Here's what it looks like with a basic specular component, I've added a few more inputs for spec level and roughness.


Not too great, but we'll use this as the basis for starting to work with the pearlescent metallic layer. I guess we could leave this there with a relatively low intensity just to give a bit of a specular sheen that looks like it belongs to the shellac layer of paint.

How to get varying noise in the pearlescent hilight? An easy way is to plug noise into the roughness of a spec function:

roughness = noise(s*250,t*250);
color specColor = specular(nf, i, roughness / 3);

After adding the noise function and setting some more inputs, this is what we get!


Things still aren't right around the grazing angles of the sphere, you can see how we get somewhat bright and unseemly hilights there, but it will do for now. Playing with the inputs we get some variations:


Plugging this into Maya, using a model and some spots + a key, we get this:

Getting this to work at home with RPS 14.0, RMS 1.x and a floating license was... a journey. I had to get maya and RPS to play with Alfred and Maitre-d (the job scheduling and arbitration server/s), explanation to come...

Complex Version (or bits of it):

So, the basic version looks good but it doesn't actually reflect it's environment. Even a basic reflection would come in handy here, so let's give that a go. I added a basic reflection (using a guide on Fundza) and modified the RIB sphere scene to effectively test it:

Yeah it works.

Let's do a glossy one too via gather!


Turning the basic shading layers I had from before back on, we can see the combined effect:

It's not in a scene that tests how it will perform when reflecting an entire environment, so I made a constant shader and put it on a giant sphere that encompasses the entire scene. I also now made a second glossy relection layer- this time to begin simulating the sparkly frontal metallic sheen from the metal flakes. However performance immediately went downhill exponentially. Baking the information into a brickmap isn't an option since reflections are view dependant (well, we could use that method if we just wanted to do stills but that's somewhat limiting). I guessed that it's probably because it's doing a gather calc on one shader, and when those gather rays hit the next bit of geometry the same gather calc gets called- thus the render times increase exponentially. If we set the global trace depth to 1 it solves this problem, later I'll look at adding it as a local parameter to the individual gather function.

And so we have the basis for the metallic highlight layer working efficiently:

Adding them back together and colorizing the metallic flake style reflection:

It should be noted that the noisy metallic looking reflection gets that noise from it's sampling rate, not an inbuilt explicit noise function.
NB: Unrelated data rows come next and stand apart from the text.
-- ==== Sys2Proof/Machine/Ops.lean ====
section
/-! DEFINITION. The named operations that meanings share: registers and counters, time, memory, partitions and frames,
interrupts, error records, the timing-dependent choice counter, Saucers and outputs, resets, and error events. -/

namespace Sys2Proof.Machine

/-! ### Registers and counters (R6 to R8) -/

/-- A register held in `regs`. -/
def State.rd (s : State) (off : Nat) : Word := s.regs.get (Reg.resetOf off) off

/-- A register of `regs` set. -/
def State.wr (s : State) (off : Nat) (v : Word) : State := { s with regs := s.regs.set (Reg.resetOf off) off v }

/-- A counter that stops at 0xFFFF_FFFF advanced by `n`. -/
def State.inc (s : State) (off : Nat) (n : Nat := 1) : State := if n = 0 then s else s.wr off (satAdd (s.rd off) n)

/-- The 64-bit value of a register pair. -/
def State.rd64 (s : State) (lo : Nat) : Nat := (s.rd lo).toNat + 2 ^ 32 * (s.rd (lo + 4)).toNat

/-- A register pair set. -/
def State.wr64 (s : State) (lo v : Nat) : State := (s.wr lo (BitVec.ofNat 32 v)).wr (lo + 4) (BitVec.ofNat 32 (v / 2 ^ 32))

/-- A 64-bit counter advanced. -/
def State.add64 (s : State) (lo n : Nat) : State := if n = 0 then s else s.wr64 lo ((s.rd64 lo + n) % 2 ^ 64)

/-- One field of a register set: bits `hi` to `lo`. -/
def setBits (w : Word) (hi lo v : Nat) : Word :=
  BitVec.ofNat 32 (w.toNat - bits w.toNat hi lo * 2 ^ lo + v % 2 ^ (hi + 1 - lo) * 2 ^ lo)

/-- A field of a register held in `regs` set. -/
def State.wrBits (s : State) (off hi lo v : Nat) : State := s.wr off (setBits (s.rd off) hi lo v)

/-! ### Free values -/

/-- A free value's number, and the state after taking it. -/
def State.free (s : State) : Nat × State := (s.fresh, { s with fresh := s.fresh + 1 })

/-! ### Memory (R30, R31, R296) -/

/-- `n` bytes of device memory. -/
def State.peek (s : State) (a n : Nat) : List Byte := Machine.peek s.mem a n

/-- `n` bytes of device memory as a number. -/
def State.peekN (s : State) (a n : Nat) : Nat := Machine.peekN s.mem a n

/-- Bytes stored. -/
def State.poke (s : State) (a : Nat) (b : List Byte) : State := { s with mem := Machine.poke s.mem a b }

/-- The 64-byte lines that a range of bytes touches. -/
def linesOf (a n : Nat) : List Nat := if n = 0 then [] else (List.range ((a + n - 1) / 64 + 1 - a / 64)).map (· + a / 64)

/-- A line of the range is poisoned. -/
def State.poisoned (s : State) (a n : Nat) : Bool := (linesOf a n).any (s.psn.get false ·)

/-- The poison marks of a range's lines set or cleared. -/
def State.mark (s : State) (a n : Nat) (bad : Bool) : State :=
  { s with psn := (linesOf a n).foldl (fun t l => t.set false l bad) s.psn }

/-- The marks of the lines that a range covers whole cleared: new data stands there (R296). -/
def State.heal (s : State) (a n : Nat) : State :=
  { s with psn := (linesOf a n).foldl (fun t l => if a ≤ 64 * l ∧ 64 * l + 64 ≤ a + n then t.set false l false else t) s.psn }

/-- The planner die whose MEM registers count an address; the mailbox and unmapped addresses count on PD0. -/
def memDie (a : Nat) : Nat := if a < 0x000C00000000 then stackOf a else a / 0x100000000 % 2

/-- The poisoned lines that a write covers only in part. -/
def State.partials (s : State) (a n : Nat) : List Nat :=
  (linesOf a n).filter fun l => s.psn.get false l && !(decide (a ≤ 64 * l) && decide (64 * l + 64 ≤ a + n))

/-- Good data stored (R296): the bytes, with the poison of whole lines cleared; each poisoned line written in part stays poisoned and is
counted. -/
def State.store (s : State) (a : Nat) (b : List Byte) : State :=
  ((s.poke a b).heal a b.length).inc (Reg.memPoisonWritten (memDie a)) (s.partials a b.length).length

/-- A range of memory set to zero. -/
def State.zero (s : State) (a n : Nat) : State :=
  { s with mem := s.mem.clear a (a + n), psn := s.psn.clear (cdiv a 64) ((a + n) / 64) }

/-- A posted write to host memory. -/
def State.toHost (s : State) (a : Nat) (b : List Byte) : State := { s with hostW := { addr := a, data := b } :: s.hostW }

/-! ### The map of the planner dies (R30, R31) -/

/-- The on-chip window of planner die d. -/
def dieBase (d : Nat) : Nat := 0x010000000000 + d * 0x100000000
/-- The scratchpad of core k of the package. -/
def padBase (k : Nat) : Nat := dieBase (k / 64) + k % 64 * 0x100000
/-- The field store of cluster g of the package, g = 8 × die + cluster. -/
def storeBase (g : Nat) : Nat := dieBase (g / 8) + 0x10000000 + g % 8 * 0x2000000
/-- The array buffer of die d. -/
def bufBase (d : Nat) : Nat := dieBase d + 0x20000000
/-- The context-table entry of context x. -/
def ctxBase (x : Nat) : Nat := dieBase (x / 8192) + 0x28000000 + 512 * (x % 8192)
/-- The commit mailbox. -/
def mailBase : Nat := 0x011000000000
/-- The retained list of mechanism m for frame n (R186). -/
def listBase (m n : Nat) : Nat := mailBase + 0x80000 + 0x400 * m + 0x200 * (n % 2)
/-- The commit record of mechanism m for frame n (R201). -/
def recBase (m n : Nat) : Nat := mailBase + 0x8000 * m + 0x4000 * (n % 2)

/-- The unit that owns the memory at a device address (R368, R369): scratchpad, field store, array buffer, context table or
HBM stack. -/
def ownerUnit (a : Nat) : Nat :=
  if a < 0x010000000000 then stackOf a * 512 + 105
  else
    let d := a / 0x100000000 % 2; let o := a % 0x100000000
    if mailBase ≤ a then noUnit
    else if o < 0x04000000 then d * 512 + o / 0x100000
    else if o < 0x20000000 then d * 512 + 96 + (o - 0x10000000) / 0x2000000
    else if o < 0x28000000 then d * 512 + 88 else d * 512 + 104

/-! ### Configuration and stamps (R9 to R12) -/

/-- The configuration in force: empty before the first Blend. -/
def State.cfg (s : State) : Cfg := s.loader.active.getD {}

/-- The configuration of partition p. -/
def State.pcfg (s : State) (p : Nat) : PartCfg := (s.cfg.part p).getD {}

/-- A stamp that the device produces: the last tick of 8 ns at or before an instant (R9, R29). -/
def tick (t : Nat) : Nat := t - t % 8

/-! ### Partitions and frames (R13, R20) -/

/-- The partition p is defined. -/
def State.defined (s : State) (p : Nat) : Bool := (s.cfg.part p).isSome

/-- Partition p at run time. -/
def State.prun (s : State) (p : Nat) : PRun := s.parts.getD p {}

/-- Partition p replaced. -/
def State.setPRun (s : State) (p : Nat) (x : PRun) : State := { s with parts := listSet s.parts p x }

/-- Partition p is RUNNING and runs frames: one that awaits its fall-back restart, or whose reset runs to standstill (R421),
keeps its state and runs none. -/
def State.running (s : State) (p : Nat) : Bool :=
  decide ((s.prun p).st = .running) && !(s.prun p).restart && !(s.prun p).resetting

/-- Some partition is RUNNING. -/
def State.anyRunning (s : State) : Bool := (List.range 8).any s.running

/-- P of partition p, ns. -/
def State.period (s : State) (p : Nat) : Nat := (s.pcfg p).frame.P * 1000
When the surface animates this might end up looking like grainy boiling noise/mess, we shall see...

Adding everything back together and balancing out input parameters we get this!


There's still a long ways to go:

The metallic flake noise function on the basic shader layer isn't very sparkly. It gets washed out quickly too, looks like a clamping/upper level thing and the entire noise/sparkle concept needs to be worked on more, plus the 'glowiness' could be more pronounced. From a distance though the shader looks great, and it now reflects whatever is around it plus you still have the flexibility to add in the "fake" effects.